### Task objective
Make an exact copy of the lines from the one containing "def mirConfigOk (m" to the end of the records below, and leave out everything else.

### Material for this exercise
/-- The Peat code meets a line whose symbols of some packages are wrong (R271): it corrects them while they, with an erased package, lie in one package. -/
def peatError (m : Mach) (line : Nat) (pkgs : List Nat) : Mach :=
  let bad := (pkgs.filter (fun c => decide (c < 24))).eraseDups
  let lost := if m.bit F.PEAT_STATUS_ERASED then (m.get F.PEAT_STATUS_ERASED_PKG :: bad).eraseDups else bad
  if bad.isEmpty ∨ m.peatCap ≤ line * 768 then m
  else if lost.length = 1 then
    bad.foldl (fun m c => (m.inc F.PEAT_C_SYMERR 1 c).fault (srcPeat c) kCorrected { addr := line * 768, detail := c }) (m.inc F.PEAT_CORR)
  else
    let m := (m.putMem { m.mem with badLines := if m.mem.badLines.contains line then m.mem.badLines else m.mem.badLines ++ [line] })
    bad.foldl (fun m c => m.fault (srcPeat c) kFailed { status := stUncorrectable, addr := line * 768, detail := c }) m

/-- PEAT_SCRUB: the next line is read and corrected (R272); throttle level 3 pauses it (17_clocks_power_reset.md R422). -/
def peatScrub (m : Mach) (pkgs : List Nat) : Mach :=
  if m.bit F.PEAT_CTL_SCRUB_EN = false ∨ 3 ≤ m.get F.CLK_STATUS_THROTTLE then m
  else
    let l := m.mem.scrubLine
    let m := (m.putMem { m.mem with scrubLine := if (l + 1) * 768 < m.peatCap then l + 1 else 0 })
    m.peatError l pkgs

/-! ## Mirror regions -/

/-- Sectors of a mirror region, and its first local address. -/
def mirSectors (m : Mach) (r : Nat) : Nat := m.mirCount r * 512
def mirBase (m : Mach) (r : Nat) : Nat := m.mirFirst r * 2 ^ 21

/-- Sectors that a receiver's journal holds (R284). -/
def mirCapacity (m : Mach) (r : Nat) : Nat := m.mirJournal r * 2097152 / 4104

/-- PEAT_MIR_PENDING: a sender's dirty sectors that await shipment, a receiver's journal sectors in use. -/
def mirPending (m : Mach) (r : Nat) : Nat :=
  let x := m.mirror r
  if m.mirReceives r then x.journal.length else ivCount x.dirty + ivCount x.captured

/-- The bytes of a mirror message (R286). -/
def mirBytes (kind region epoch mseq sector : Nat) (d : List Byte) : List Byte :=
  leBytes 4 (1 + kind * 16 + region * 256) ++ leBytes 4 epoch ++ leBytes 8 mseq ++ leBytes 4 sector ++
    leBytes 4 (if d.isEmpty then 0 else crcOf polyCastagnoli d) ++ List.replicate 8 0 ++ d

/-- Posts a mirror message on the region's queue pair. -/
def mirPost (m : Mach) (r : Nat) (sector : Nat) (b : List Byte) : Mach :=
  m.qpPost (m.mirQp r) { blankMsg with kind := .mirror, len := b.length, data := b, segs := some [], mirror := some (r, sector) }

/-- Sets or clears MIRROR in every granule of a region. -/
def mirMark (m : Mach) (r : Nat) (on : Bool) : Mach :=
  (List.range (m.mirCount r)).foldl (fun m i =>
    let g := m.mirFirst r + i
    m.setGran g { m.gran g with mirror := on }) m

/-- A command of PEAT_MIR_CMD on the region selected. -/
def mirCmd (m : Mach) (p : Path) (f : Mach → Nat → Except Nat Mach) : Mach :=
  m.stewardGate p F.PEAT_MIR_CMD_OP.addr fun m =>
    let r := m.getP p F.PEAT_MIR_SEL_REGION
    match (if m.bit F.ID_CAP0_MIRROR = false then .error 4 else if (m.mirror r).rolling then .error 1 else f m r) with
    | .error why => m.cmdRefused F.PEAT_MIR_STATUS_DONE F.PEAT_MIR_STATUS_REFUSED F.PEAT_MIR_STATUS_REASON why r
    | .ok m => m

def mirDone (m : Mach) (r : Nat) : Mach := m.cmdDone F.PEAT_MIR_STATUS_DONE F.PEAT_MIR_STATUS_REFUSED r

/-- Whether a region's configuration can start (R281): its granules are ASSIGNED to the herd, bitmap or journal granules have RESV. -/
def mirConfigOk (m : Mach) (r : Nat) : Bool :=
  let aux := if m.mirReceives r then m.mirJournal r else (m.mirCount r * 64 + 2097151) / 2097152
  decide (0 < m.mirCount r) && decide (m.mirFirst r + m.mirCount r ≤ m.peatGranules) &&
  (List.range (m.mirCount r)).all (fun i => let g := m.gran (m.mirFirst r + i); g.state == 1 && g.herd == m.mirHerd r) &&
  (List.range aux).all (fun i => (m.gran (m.mirAux r + i)).resv)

### Response box
def mirConfigOk (m : Mach) (r : Nat) : Bool :=
  let aux := if m.mirReceives r then m.mirJournal r else (m.mirCount r * 64 + 2097151) / 2097152
  decide (0 < m.mirCount r) && decide (m.mirFirst r + m.mirCount r ≤ m.peatGranules) &&
  (List.range (m.mirCount r)).all (fun i => let g := m.gran (m.mirFirst r + i); g.state == 1 && g.herd == m.mirHerd r) &&
  (List.range aux).all (fun i => (m.gran (m.mirAux r + i)).resv)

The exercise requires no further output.